Without this separation, agents rationalize their own output.

3. Verifiable outcome

Defined once during setup. Never modified during the loop unless the human explicitly recalibrates. The tester always evaluates against it. The score format must be consistent within a run and greppable, but does not have to be numeric. Examples:

Numeric: score=72/100, score=F1:0.91
Ranked: score=best_of_3, score=2nd_of_3
Binary: score=pass, score=fail
Multi-dimensional: score=tone:good,coverage:partial
Human judgment: score=user_preferred, score=rejected

Set the format during setup based on what the verifiable outcome produces.

4. Baseline

Before iteration 1, measure current state against the verifiable outcome. This is iteration zero. Commit the baseline score. Without it, improvement cannot be measured.

5. Git is the state machine

No separate ledger files. Git tracks all state.

Branch: the run lives on swarmy/<run-tag>, branched from current HEAD.
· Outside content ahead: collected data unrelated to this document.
-- ==== Sys2Proof/Laws/State.lean ====
section
/-! SUPPORT. Laws/State.lean: what each named operation leaves of the device, one lemma for each field. -/

namespace Sys2Proof.Machine

/-! `wr` -/

@[simp] theorem Dev.wr_now (d : Dev) (f : Fld) (v i j : Nat) : (d.wr f v i j).now = d.now := rfl
@[simp] theorem Dev.wr_wait (d : Dev) (f : Fld) (v i j : Nat) : (d.wr f v i j).wait = d.wait := rfl
@[simp] theorem Dev.wr_built (d : Dev) (f : Fld) (v i j : Nat) : (d.wr f v i j).built = d.built := rfl
@[simp] theorem Dev.wr_points (d : Dev) (f : Fld) (v i j : Nat) : (d.wr f v i j).points = d.points := rfl
@[simp] theorem Dev.wr_sys (d : Dev) (f : Fld) (v i j : Nat) : (d.wr f v i j).sys = d.sys := rfl
@[simp] theorem Dev.wr_cfg (d : Dev) (f : Fld) (v i j : Nat) : (d.wr f v i j).cfg = d.cfg := rfl
@[simp] theorem Dev.wr_flt (d : Dev) (f : Fld) (v i j : Nat) : (d.wr f v i j).flt = d.flt := rfl
@[simp] theorem Dev.wr_recd (d : Dev) (f : Fld) (v i j : Nat) : (d.wr f v i j).recd = d.recd := rfl
@[simp] theorem Dev.wr_que (d : Dev) (f : Fld) (v i j : Nat) : (d.wr f v i j).que = d.que := rfl
@[simp] theorem Dev.wr_brineFree (d : Dev) (f : Fld) (v i j : Nat) : (d.wr f v i j).brineFree = d.brineFree := rfl
@[simp] theorem Dev.wr_brineTurn (d : Dev) (f : Fld) (v i j : Nat) : (d.wr f v i j).brineTurn = d.brineTurn := rfl
@[simp] theorem Dev.wr_tmb (d : Dev) (f : Fld) (v i j : Nat) : (d.wr f v i j).tmb = d.tmb := rfl
@[simp] theorem Dev.wr_lah (d : Dev) (f : Fld) (v i j : Nat) : (d.wr f v i j).lah = d.lah := rfl
@[simp] theorem Dev.wr_slu (d : Dev) (f : Fld) (v i j : Nat) : (d.wr f v i j).slu = d.slu := rfl
@[simp] theorem Dev.wr_ctl (d : Dev) (f : Fld) (v i j : Nat) : (d.wr f v i j).ctl = d.ctl := rfl
@[simp] theorem Dev.wr_fus (d : Dev) (f : Fld) (v i j : Nat) : (d.wr f v i j).fus = d.fus := rfl
@[simp] theorem Dev.wr_isp (d : Dev) (f : Fld) (v i j : Nat) : (d.wr f v i j).isp = d.isp := rfl
@[simp] theorem Dev.wr_gns (d : Dev) (f : Fld) (v i j : Nat) : (d.wr f v i j).gns = d.gns := rfl
@[simp] theorem Dev.wr_lsw (d : Dev) (f : Fld) (v i j : Nat) : (d.wr f v i j).lsw = d.lsw := rfl
@[simp] theorem Dev.wr_vdr (d : Dev) (f : Fld) (v i j : Nat) : (d.wr f v i j).vdr = d.vdr := rfl
@[simp] theorem Dev.wr_fio (d : Dev) (f : Fld) (v i j : Nat) : (d.wr f v i j).fio = d.fio := rfl
@[simp] theorem Dev.wr_blw (d : Dev) (f : Fld) (v i j : Nat) : (d.wr f v i j).blw = d.blw := rfl
@[simp] theorem Dev.wr_net (d : Dev) (f : Fld) (v i j : Nat) : (d.wr f v i j).net = d.net := rfl
@[simp] theorem Dev.wr_thm (d : Dev) (f : Fld) (v i j : Nat) : (d.wr f v i j).thm = d.thm := rfl
@[simp] theorem Dev.wr_upd (d : Dev) (f : Fld) (v i j : Nat) : (d.wr f v i j).upd = d.upd := rfl
@[simp] theorem Dev.wr_raised (d : Dev) (f : Fld) (v i j : Nat) : (d.wr f v i j).raised = d.raised := rfl
@[simp] theorem Dev.wr_out (d : Dev) (f : Fld) (v i j : Nat) : (d.wr f v i j).out = d.out := rfl
@[simp] theorem Dev.wr_freeSeq (d : Dev) (f : Fld) (v i j : Nat) : (d.wr f v i j).freeSeq = d.freeSeq := rfl

/-! `wrBit` -/

@[simp] theorem Dev.wrBit_now (d : Dev) (f : Fld) (k : Nat) (b : Bool) (i : Nat) : (d.wrBit f k b i).now = d.now := rfl
@[simp] theorem Dev.wrBit_wait (d : Dev) (f : Fld) (k : Nat) (b : Bool) (i : Nat) : (d.wrBit f k b i).wait = d.wait := rfl
@[simp] theorem Dev.wrBit_built (d : Dev) (f : Fld) (k : Nat) (b : Bool) (i : Nat) : (d.wrBit f k b i).built = d.built := rfl
@[simp] theorem Dev.wrBit_points (d : Dev) (f : Fld) (k : Nat) (b : Bool) (i : Nat) : (d.wrBit f k b i).points = d.points := rfl
@[simp] theorem Dev.wrBit_sys (d : Dev) (f : Fld) (k : Nat) (b : Bool) (i : Nat) : (d.wrBit f k b i).sys = d.sys := rfl
@[simp] theorem Dev.wrBit_cfg (d : Dev) (f : Fld) (k : Nat) (b : Bool) (i : Nat) : (d.wrBit f k b i).cfg = d.cfg := rfl
@[simp] theorem Dev.wrBit_flt (d : Dev) (f : Fld) (k : Nat) (b : Bool) (i : Nat) : (d.wrBit f k b i).flt = d.flt := rfl
@[simp] theorem Dev.wrBit_recd (d : Dev) (f : Fld) (k : Nat) (b : Bool) (i : Nat) : (d.wrBit f k b i).recd = d.recd := rfl
@[simp] theorem Dev.wrBit_que (d : Dev) (f : Fld) (k : Nat) (b : Bool) (i : Nat) : (d.wrBit f k b i).que = d.que := rfl
@[simp] theorem Dev.wrBit_brineFree (d : Dev) (f : Fld) (k : Nat) (b : Bool) (i : Nat) : (d.wrBit f k b i).brineFree = d.brineFree := rfl
@[simp] theorem Dev.wrBit_brineTurn (d : Dev) (f : Fld) (k : Nat) (b : Bool) (i : Nat) : (d.wrBit f k b i).brineTurn = d.brineTurn := rfl
@[simp] theorem Dev.wrBit_tmb (d : Dev) (f : Fld) (k : Nat) (b : Bool) (i : Nat) : (d.wrBit f k b i).tmb = d.tmb := rfl
@[simp] theorem Dev.wrBit_lah (d : Dev) (f : Fld) (k : Nat) (b : Bool) (i : Nat) : (d.wrBit f k b i).lah = d.lah := rfl
@[simp] theorem Dev.wrBit_slu (d : Dev) (f : Fld) (k : Nat) (b : Bool) (i : Nat) : (d.wrBit f k b i).slu = d.slu := rfl
@[simp] theorem Dev.wrBit_ctl (d : Dev) (f : Fld) (k : Nat) (b : Bool) (i : Nat) : (d.wrBit f k b i).ctl = d.ctl := rfl
@[simp] theorem Dev.wrBit_fus (d : Dev) (f : Fld) (k : Nat) (b : Bool) (i : Nat) : (d.wrBit f k b i).fus = d.fus := rfl
@[simp] theorem Dev.wrBit_isp (d : Dev) (f : Fld) (k : Nat) (b : Bool) (i : Nat) : (d.wrBit f k b i).isp = d.isp := rfl
@[simp] theorem Dev.wrBit_gns (d : Dev) (f : Fld) (k : Nat) (b : Bool) (i : Nat) : (d.wrBit f k b i).gns = d.gns := rfl
@[simp] theorem Dev.wrBit_lsw (d : Dev) (f : Fld) (k : Nat) (b : Bool) (i : Nat) : (d.wrBit f k b i).lsw = d.lsw := rfl
@[simp] theorem Dev.wrBit_vdr (d : Dev) (f : Fld) (k : Nat) (b : Bool) (i : Nat) : (d.wrBit f k b i).vdr = d.vdr := rfl
@[simp] theorem Dev.wrBit_fio (d : Dev) (f : Fld) (k : Nat) (b : Bool) (i : Nat) : (d.wrBit f k b i).fio = d.fio := rfl
@[simp] theorem Dev.wrBit_blw (d : Dev) (f : Fld) (k : Nat) (b : Bool) (i : Nat) : (d.wrBit f k b i).blw = d.blw := rfl
@[simp] theorem Dev.wrBit_net (d : Dev) (f : Fld) (k : Nat) (b : Bool) (i : Nat) : (d.wrBit f k b i).net = d.net := rfl
@[simp] theorem Dev.wrBit_thm (d : Dev) (f : Fld) (k : Nat) (b : Bool) (i : Nat) : (d.wrBit f k b i).thm = d.thm := rfl
@[simp] theorem Dev.wrBit_upd (d : Dev) (f : Fld) (k : Nat) (b : Bool) (i : Nat) : (d.wrBit f k b i).upd = d.upd := rfl
@[simp] theorem Dev.wrBit_raised (d : Dev) (f : Fld) (k : Nat) (b : Bool) (i : Nat) : (d.wrBit f k b i).raised = d.raised := rfl
@[simp] theorem Dev.wrBit_out (d : Dev) (f : Fld) (k : Nat) (b : Bool) (i : Nat) : (d.wrBit f k b i).out = d.out := rfl
@[simp] theorem Dev.wrBit_freeSeq (d : Dev) (f : Fld) (k : Nat) (b : Bool) (i : Nat) : (d.wrBit f k b i).freeSeq = d.freeSeq := rfl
Commits are the ledger. Every experiment is a commit with a structured message:

[swarmy] i=<N> c=<candidate> score=<score> status=<keep|discard|crash|merged> | <short description>

Examples:

[swarmy] i=0 c=baseline score=34/100 status=keep | baseline measurement
[swarmy] i=1 c=c1 score=61/100 status=keep | column-counting fix for connectors
[swarmy] i=1 c=c2 score=42/100 status=discard | unicode box-drawing characters
[swarmy] i=2 c=c1 score=72/100 status=keep | grapheme cluster measurement
[swarmy] i=3 c=merged score=78/100 status=merged | combined c1 alignment with c2 whitespace

Reconstructing state is cheap:

git log --oneline --grep='\[swarmy\]'         # full history
git log --oneline --grep='\[swarmy\]' -5      # recent context
git log --oneline --grep='status=keep'        # winning experiments only

Keep = branch advances (commit stays at HEAD). Discard = git reset --hard to last kept commit. Merge = combine elements from multiple candidates, commit with status=merged. Parallel candidates = worktree branches off current best. Winner merges back.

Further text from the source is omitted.